Burton checked the first few photos and gave up. They were identical: dark-haired, bluntly lit women hunched before the camera with the same cowed stare. He might look at Madeleine and not recognize her.

“I hear boots,” said Tünscher. He was by the door, eyes blank, an unlit cigarette in his mouth.

Madeleine had been born ten months before Burton, in December 1915. He sifted through the files, focusing on the year of birth. His fingers trembled.

1927
1895
1918
1920
1903
1922—

“Sturmbannführer!” Pinzel’s voice rolled down the corridor. “I know you’re here—I smell the Bayerweed. Enough games. The governor wants to talk to you, that’s all.”

Burton snuffed out the lamp and continued by the light coming through the porthole.

“Four of them,” whispered Tünscher, peeking through the door. “All with BKs. You’re paying me a smuggler’s wage, not a soldier’s.”

Burton didn’t look up. “Then hand yourself in. Tell them you’re Section IX, or whatever you are.”

“I’d rather take my chances with you than Globus.”

Burton turned the last file: in his rush, he had missed her. He calmed himself, started again from the top, slowly, methodically, licking his finger to separate each sheet, calling the years out loud.

“Sturmbannführer! The Jews are taking control of the Ark—”

“… 1922 … 1937 … 1910…”

“—for your own sake, time to hand yourself in.”

Burton reached the end again, his heart guttering. “She’s not here,” he said to Tünscher. He felt clouded, bewildered. “She’s not here.”

 

CHAPTER THIRTY

TÜNSCHER’S VOICE WAS terse. “We have to go,” he said. “Now!”

“We must have missed the file.
You
must have missed it.”

“I went through every cabinet.”

“The Bayers have made your head fuzzy. We need to start again. Be more careful.”

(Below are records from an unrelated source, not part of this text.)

-- ==== Sys2Proof/Machine/Dispatch.lean ====
section
/-! DEFINITION. The meaning of each command: one arm per constructor. -/

namespace Sys2Proof.Machine
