/-! ## Resets, boot and firmware -/

/-- R482, R483, R485, R487, Tables 13-1 and 13-2: the events that reset the device. A power-on with the line input in
range asserts POWER_GOOD and resets with cause 0; PERST#, an in-band hot reset, the loss of the link, the key in
DEV_RESET and a lockstep mismatch reset with causes 1 to 5. None of these does anything while POWER_GOOD is low, during
a power-fail warning, or while the boundary-scan port holds the device. A reset keeps the life-cycle state, the tamper
latch, the roots and the enrolments, discards the slots, rings, engines, key registers, hot cache, open ceremony and
resident keys and every memory but the persistent store, leaves the device without a lodge in force, and starts the
boot. -/
def Obligations.DeviceResets : Prop :=
  (∀ s : State,
    (s.power.powerGood = true → s.power.warning = false → s.pins.jtag.holds = false →
      exec .perstAssert s = .next (s.restart .booting 1 true) ∧
      (s.host.linkUp = true → exec .pcieHotReset s = .next (s.restart .booting 2 true) ∧
        exec .pcieLinkDown s = .next (s.restart .booting 3 true)) ∧
      (s.boot.phase = .configured ∨ s.boot.phase = .ready ∨ s.boot.phase = .recovery →
        exec (.devReset 0x7296B007) s = .next (s.restart .booting 4 true)) ∧
      exec .lockstepMismatch s = .next (s.restart .booting 5 true)) ∧
    (s.power.powerGood = false ∨ s.power.warning = true ∨ s.pins.jtag.holds = true →
      exec .perstAssert s = .next s ∧ exec .pcieHotReset s = .next s ∧ exec .pcieLinkDown s = .next s ∧
      exec (.devReset 0x7296B007) s = .next s ∧ exec .lockstepMismatch s = .next s) ∧
    (s.host.linkUp = false → exec .pcieHotReset s = .next s ∧ exec .pcieLinkDown s = .next s)) ∧
  (∀ (key : Reg) (s : State), key ≠ 0x7296B007 → exec (.devReset key) s = .next s) ∧
  (∀ (cv : Nat) (s : State),
    (s.power.powerGood = true ∨ cv < 3600 ∨ 6000 < cv → exec (.powerOn cv) s = .next s) ∧
    (s.power.powerGood = false → 3600 ≤ cv → cv ≤ 6000 →
      ∃ t, exec (.powerOn cv) s = .next t ∧ t.power.powerGood = true ∧ t.power.lineCentivolts = cv ∧
        t.power.powerGoodAt = s.now ∧ t.boot.phase = (if s.pins.jtag.holds then .off else .booting) ∧
        t.boot.cause = 0 ∧ t.host = {} ∧ t.compute = {} ∧ t.lodge.inForce = none ∧ t.antler.state = s.antler.state ∧
        t.tamper.latched = s.tamper.latched ∧ t.tamper.productionRoot = s.tamper.productionRoot ∧
        t.quill.enrolments = s.quill.enrolments)) ∧
  (∀ (p : BootPhase) (c : Nat) (rails : Bool) (s : State),
    let t := s.restart p c rails
    t.boot.phase = p ∧ t.boot.cause = c ∧ t.boot.start = s.now ∧ t.host = {} ∧ t.compute = {} ∧ t.sett.hot = [] ∧
    t.sett.masterKey = none ∧ t.sett.tableKey = none ∧ t.sett.storageKeys = [] ∧ t.lodge.inForce = none ∧
    t.antler.state = s.antler.state ∧ t.tamper.latched = s.tamper.latched ∧ t.tamper.testRoot = s.tamper.testRoot ∧
    t.tamper.productionRoot = s.tamper.productionRoot ∧ t.tamper.auditRoot = s.tamper.auditRoot ∧
    t.quill.enrolments = s.quill.enrolments ∧ t.quill.ceremony = {} ∧
    (∀ k, k < persistentBase → (t.keySlot k).record = none) ∧ ∀ a, gateAddr 1 0 ≤ a → memByte t.mem.mem a = 0)
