-- ==== Sys2Proof/Laws/State.lean ====
section
/-! SUPPORT. Laws of State: its parts through folds and choices, and what each table of it holds after an update. -/

namespace Sys2Proof.Machine

/-! ## The parts of State through a fold and through a choice -/

@[simp] theorem foldl_now {α : Type} (g : State → α → State) (h : ∀ s x, (g s x).now = s.now) (l : List α) (s : State) :
    (l.foldl g s).now = s.now := by
  induction l generalizing s with
  | nil => rfl
  | cons a l ih => simp [ih, h]
@[simp] theorem foldl_lodge {α : Type} (g : State → α → State) (h : ∀ s x, (g s x).lodge = s.lodge) (l : List α) (s : State) :
    (l.foldl g s).lodge = s.lodge := by
  induction l generalizing s with
  | nil => rfl
  | cons a l ih => simp [ih, h]
@[simp] theorem foldl_host {α : Type} (g : State → α → State) (h : ∀ s x, (g s x).host = s.host) (l : List α) (s : State) :
    (l.foldl g s).host = s.host := by
  induction l generalizing s with
  | nil => rfl
  | cons a l ih => simp [ih, h]
@[simp] theorem foldl_cub {α : Type} (g : State → α → State) (h : ∀ s x, (g s x).cub = s.cub) (l : List α) (s : State) :
    (l.foldl g s).cub = s.cub := by
  induction l generalizing s with
  | nil => rfl
  | cons a l ih => simp [ih, h]
@[simp] theorem foldl_sett {α : Type} (g : State → α → State) (h : ∀ s x, (g s x).sett = s.sett) (l : List α) (s : State) :
    (l.foldl g s).sett = s.sett := by
  induction l generalizing s with
  | nil => rfl
  | cons a l ih => simp [ih, h]
@[simp] theorem foldl_quill {α : Type} (g : State → α → State) (h : ∀ s x, (g s x).quill = s.quill) (l : List α) (s : State) :
    (l.foldl g s).quill = s.quill := by
  induction l generalizing s with
  | nil => rfl
  | cons a l ih => simp [ih, h]
@[simp] theorem foldl_compute {α : Type} (g : State → α → State) (h : ∀ s x, (g s x).compute = s.compute) (l : List α) (s : State) :
    (l.foldl g s).compute = s.compute := by
  induction l generalizing s with
  | nil => rfl
  | cons a l ih => simp [ih, h]
@[simp] theorem foldl_rng {α : Type} (g : State → α → State) (h : ∀ s x, (g s x).rng = s.rng) (l : List α) (s : State) :
    (l.foldl g s).rng = s.rng := by
  induction l generalizing s with
  | nil => rfl
  | cons a l ih => simp [ih, h]
@[simp] theorem foldl_mem {α : Type} (g : State → α → State) (h : ∀ s x, (g s x).mem = s.mem) (l : List α) (s : State) :
    (l.foldl g s).mem = s.mem := by
  induction l generalizing s with
  | nil => rfl
  | cons a l ih => simp [ih, h]
@[simp] theorem foldl_boot {α : Type} (g : State → α → State) (h : ∀ s x, (g s x).boot = s.boot) (l : List α) (s : State) :
    (l.foldl g s).boot = s.boot := by
  induction l generalizing s with
  | nil => rfl
  | cons a l ih => simp [ih, h]
@[simp] theorem foldl_antler {α : Type} (g : State → α → State) (h : ∀ s x, (g s x).antler = s.antler) (l : List α) (s : State) :
    (l.foldl g s).antler = s.antler := by
  induction l generalizing s with
  | nil => rfl
  | cons a l ih => simp [ih, h]
@[simp] theorem foldl_tamper {α : Type} (g : State → α → State) (h : ∀ s x, (g s x).tamper = s.tamper) (l : List α) (s : State) :
    (l.foldl g s).tamper = s.tamper := by
  induction l generalizing s with
  | nil => rfl
  | cons a l ih => simp [ih, h]
@[simp] theorem foldl_calendar {α : Type} (g : State → α → State) (h : ∀ s x, (g s x).calendar = s.calendar) (l : List α) (s : State) :
    (l.foldl g s).calendar = s.calendar := by
  induction l generalizing s with
  | nil => rfl
  | cons a l ih => simp [ih, h]
@[simp] theorem foldl_owl {α : Type} (g : State → α → State) (h : ∀ s x, (g s x).owl = s.owl) (l : List α) (s : State) :
    (l.foldl g s).owl = s.owl := by
  induction l generalizing s with
  | nil => rfl
  | cons a l ih => simp [ih, h]
@[simp] theorem foldl_status {α : Type} (g : State → α → State) (h : ∀ s x, (g s x).status = s.status) (l : List α) (s : State) :
    (l.foldl g s).status = s.status := by
  induction l generalizing s with
  | nil => rfl
  | cons a l ih => simp [ih, h]
@[simp] theorem foldl_check {α : Type} (g : State → α → State) (h : ∀ s x, (g s x).check = s.check) (l : List α) (s : State) :
    (l.foldl g s).check = s.check := by
  induction l generalizing s with
  | nil => rfl
  | cons a l ih => simp [ih, h]
@[simp] theorem foldl_pair {α : Type} (g : State → α → State) (h : ∀ s x, (g s x).pair = s.pair) (l : List α) (s : State) :
    (l.foldl g s).pair = s.pair := by
  induction l generalizing s with
  | nil => rfl
  | cons a l ih => simp [ih, h]
@[simp] theorem foldl_power {α : Type} (g : State → α → State) (h : ∀ s x, (g s x).power = s.power) (l : List α) (s : State) :
    (l.foldl g s).power = s.power := by
  induction l generalizing s with
  | nil => rfl
  | cons a l ih => simp [ih, h]
@[simp] theorem foldl_pins {α : Type} (g : State → α → State) (h : ∀ s x, (g s x).pins = s.pins) (l : List α) (s : State) :
    (l.foldl g s).pins = s.pins := by
  induction l generalizing s with
  | nil => rfl
  | cons a l ih => simp [ih, h]
@[simp] theorem foldl_outputs {α : Type} (g : State → α → State) (h : ∀ s x, (g s x).outputs = s.outputs) (l : List α) (s : State) :
    (l.foldl g s).outputs = s.outputs := by
  induction l generalizing s with
  | nil => rfl
  | cons a l ih => simp [ih, h]
@[simp] theorem foldl_freeNext {α : Type} (g : State → α → State) (h : ∀ s x, (g s x).freeNext = s.freeNext) (l : List α) (s : State) :
    (l.foldl g s).freeNext = s.freeNext := by
  induction l generalizing s with
  | nil => rfl
  | cons a l ih => simp [ih, h]
@[simp] theorem foldl_pending {α : Type} (g : State → α → State) (h : ∀ s x, (g s x).pending = s.pending) (l : List α) (s : State) :
    (l.foldl g s).pending = s.pending := by
  induction l generalizing s with
  | nil => rfl
  | cons a l ih => simp [ih, h]
@[simp] theorem ite_now (c : Prop) [Decidable c] (a b : State) :
    (if c then a else b).now = if c then a.now else b.now := by split <;> rfl
@[simp] theorem ite_lodge (c : Prop) [Decidable c] (a b : State) :
    (if c then a else b).lodge = if c then a.lodge else b.lodge := by split <;> rfl
@[simp] theorem ite_host (c : Prop) [Decidable c] (a b : State) :
    (if c then a else b).host = if c then a.host else b.host := by split <;> rfl
@[simp] theorem ite_cub (c : Prop) [Decidable c] (a b : State) :
    (if c then a else b).cub = if c then a.cub else b.cub := by split <;> rfl
@[simp] theorem ite_sett (c : Prop) [Decidable c] (a b : State) :
    (if c then a else b).sett = if c then a.sett else b.sett := by split <;> rfl
@[simp] theorem ite_quill (c : Prop) [Decidable c] (a b : State) :
    (if c then a else b).quill = if c then a.quill else b.quill := by split <;> rfl
@[simp] theorem ite_compute (c : Prop) [Decidable c] (a b : State) :
    (if c then a else b).compute = if c then a.compute else b.compute := by split <;> rfl
@[simp] theorem ite_rng (c : Prop) [Decidable c] (a b : State) :
    (if c then a else b).rng = if c then a.rng else b.rng := by split <;> rfl
@[simp] theorem ite_mem (c : Prop) [Decidable c] (a b : State) :
    (if c then a else b).mem = if c then a.mem else b.mem := by split <;> rfl
@[simp] theorem ite_boot (c : Prop) [Decidable c] (a b : State) :
    (if c then a else b).boot = if c then a.boot else b.boot := by split <;> rfl
@[simp] theorem ite_antler (c : Prop) [Decidable c] (a b : State) :
    (if c then a else b).antler = if c then a.antler else b.antler := by split <;> rfl
@[simp] theorem ite_tamper (c : Prop) [Decidable c] (a b : State) :
    (if c then a else b).tamper = if c then a.tamper else b.tamper := by split <;> rfl
@[simp] theorem ite_calendar (c : Prop) [Decidable c] (a b : State) :
    (if c then a else b).calendar = if c then a.calendar else b.calendar := by split <;> rfl
@[simp] theorem ite_owl (c : Prop) [Decidable c] (a b : State) :
    (if c then a else b).owl = if c then a.owl else b.owl := by split <;> rfl
@[simp] theorem ite_status (c : Prop) [Decidable c] (a b : State) :
    (if c then a else b).status = if c then a.status else b.status := by split <;> rfl
@[simp] theorem ite_check (c : Prop) [Decidable c] (a b : State) :
    (if c then a else b).check = if c then a.check else b.check := by split <;> rfl
@[simp] theorem ite_pair (c : Prop) [Decidable c] (a b : State) :
    (if c then a else b).pair = if c then a.pair else b.pair := by split <;> rfl
@[simp] theorem ite_power (c : Prop) [Decidable c] (a b : State) :
    (if c then a else b).power = if c then a.power else b.power := by split <;> rfl
@[simp] theorem ite_pins (c : Prop) [Decidable c] (a b : State) :
    (if c then a else b).pins = if c then a.pins else b.pins := by split <;> rfl
@[simp] theorem ite_outputs (c : Prop) [Decidable c] (a b : State) :
    (if c then a else b).outputs = if c then a.outputs else b.outputs := by split <;> rfl
@[simp] theorem ite_freeNext (c : Prop) [Decidable c] (a b : State) :
    (if c then a else b).freeNext = if c then a.freeNext else b.freeNext := by split <;> rfl
@[simp] theorem ite_pending (c : Prop) [Decidable c] (a b : State) :
    (if c then a else b).pending = if c then a.pending else b.pending := by split <;> rfl


/-! ## Reading what an update has written -/

@[simp] theorem slot?_setSlot_self (k : Nat) (v : Slot) (s : State) : (s.setSlot k v).slot? k = some v := by
  simp [State.setSlot, State.slot?]
@[simp] theorem slot?_setSlot_ne {j k : Nat} (v : Slot) (s : State) (h : j ≠ k) : (s.setSlot k v).slot? j = s.slot? j := by
  simp [State.setSlot, State.slot?, h]

@[simp] theorem ring_setRing_self (k : Nat) (v : Ring) (s : State) : (s.setRing k v).ring k = v := by
  simp [State.setRing, State.ring]
@[simp] theorem ring_setRing_ne {j k : Nat} (v : Ring) (s : State) (h : j ≠ k) : (s.setRing k v).ring j = s.ring j := by
  simp [State.setRing, State.ring, h]

@[simp] theorem fnSt_setFn_self (k : Nat) (v : FnState) (s : State) : (s.setFn k v).fnSt k = v := by
  simp [State.setFn, State.fnSt]
@[simp] theorem fnSt_setFn_ne {j k : Nat} (v : FnState) (s : State) (h : j ≠ k) : (s.setFn k v).fnSt j = s.fnSt j := by
  simp [State.setFn, State.fnSt, h]

@[simp] theorem port_setPort_self (k : Nat) (v : QuillPort) (s : State) : (s.setPort k v).port k = v := by
  simp [State.setPort, State.port]
@[simp] theorem port_setPort_ne {j k : Nat} (v : QuillPort) (s : State) (h : j ≠ k) : (s.setPort k v).port j = s.port j := by
  simp [State.setPort, State.port, h]

@[simp] theorem core_setCore_self (k : Nat) (v : CoreState) (s : State) : (s.setCore k v).core k = v := by
  simp [State.setCore, State.core]
@[simp] theorem core_setCore_ne {j k : Nat} (v : CoreState) (s : State) (h : j ≠ k) : (s.setCore k v).core j = s.core j := by
  simp [State.setCore, State.core, h]

@[simp] theorem crcUnit_setCrc_self (k : Nat) (v : CrcUnit) (s : State) : (s.setCrc k v).crcUnit k = v := by
  simp [State.setCrc, State.crcUnit]
@[simp] theorem crcUnit_setCrc_ne {j k : Nat} (v : CrcUnit) (s : State) (h : j ≠ k) : (s.setCrc k v).crcUnit j = s.crcUnit j := by
  simp [State.setCrc, State.crcUnit, h]

@[simp] theorem burrow_setBurrow_self (k : Nat) (v : BurrowQueue) (s : State) : (s.setBurrow k v).burrow k = v := by
  simp [State.setBurrow, State.burrow]
@[simp] theorem burrow_setBurrow_ne {j k : Nat} (v : BurrowQueue) (s : State) (h : j ≠ k) : (s.setBurrow k v).burrow j = s.burrow j := by
  simp [State.setBurrow, State.burrow, h]

@[simp] theorem dom_setDom_self (k : Nat) (v : PowerDomain) (s : State) : (s.setDom k v).dom k = v := by
  simp [State.setDom, State.dom]
@[simp] theorem dom_setDom_ne {j k : Nat} (v : PowerDomain) (s : State) (h : j ≠ k) : (s.setDom k v).dom j = s.dom j := by
  simp [State.setDom, State.dom, h]

@[simp] theorem keySlot_setKeySlot_self (k : Nat) (v : KeySlot) (s : State) : (s.setKeySlot k v).keySlot k = v := by
  simp [State.setKeySlot, State.keySlot]
@[simp] theorem keySlot_setKeySlot_ne {j k : Nat} (v : KeySlot) (s : State) (h : j ≠ k) : (s.setKeySlot k v).keySlot j = s.keySlot j := by
  simp [State.setKeySlot, State.keySlot, h]

@[simp] theorem cell_setCell_self (k : Nat) (v : Cell) (s : State) : (s.setCell k v).cell k = v := by
  simp [State.setCell, State.cell]
@[simp] theorem cell_setCell_ne {j k : Nat} (v : Cell) (s : State) (h : j ≠ k) : (s.setCell k v).cell j = s.cell j := by
  simp [State.setCell, State.cell, h]

@[simp] theorem monitor_setMonitor_self (k : Nat) (v : Monitor) (s : State) : (s.setMonitor k v).monitor k = v := by
  simp [State.setMonitor, State.monitor]
@[simp] theorem monitor_setMonitor_ne {j k : Nat} (v : Monitor) (s : State) (h : j ≠ k) : (s.setMonitor k v).monitor j = s.monitor j := by
  simp [State.setMonitor, State.monitor, h]

@[simp] theorem site_setSite_self (k : Nat) (v : SiteHealth) (s : State) : (s.setSite k v).site k = v := by
  simp [State.setSite, State.site]
@[simp] theorem site_setSite_ne {j k : Nat} (v : SiteHealth) (s : State) (h : j ≠ k) : (s.setSite k v).site j = s.site j := by
  simp [State.setSite, State.site, h]

@[simp] theorem engine_setEngine_self (h : Bool) (e : Nat) (x : Engine) (s : State) :
    (s.setEngine h e x).engine h e = x := by cases h <;> simp [State.setEngine, State.engine, State.engines]
@[simp] theorem engine_setEngine_ne (h : Bool) {i e : Nat} (x : Engine) (s : State) (n : i ≠ e) :
    (s.setEngine h e x).engine h i = s.engine h i := by cases h <;> simp [State.setEngine, State.engine, State.engines, n]

end Sys2Proof.Machine
end

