-- ==== Sys2Proof/Laws/Frames.lean ====
section
/-! SUPPORT. What each shared operation leaves unchanged: the parts of State that it does not write. -/

namespace Sys2Proof.Machine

Burton opened the nearest drawer, rifled through the files, then lifted them out in great wads, throwing them into the air. Papers fluttered around him like the wings of bats.

From the far end of the corridor came the banging of doors as Pinzel and his men searched the cabins.

“Her record might not have been transferred here,” hissed Tünscher. “Or maybe it was misfiled.”

“Go if you want. I’m staying.”

“Not without my diamonds.”

Burton felt an angry urge to tell him the truth.

The cabin lurched. A grinding screech reverberated through the walls as if the hull were scraping rocks.

Burton fought to keep his balance. “The ship’s moving.”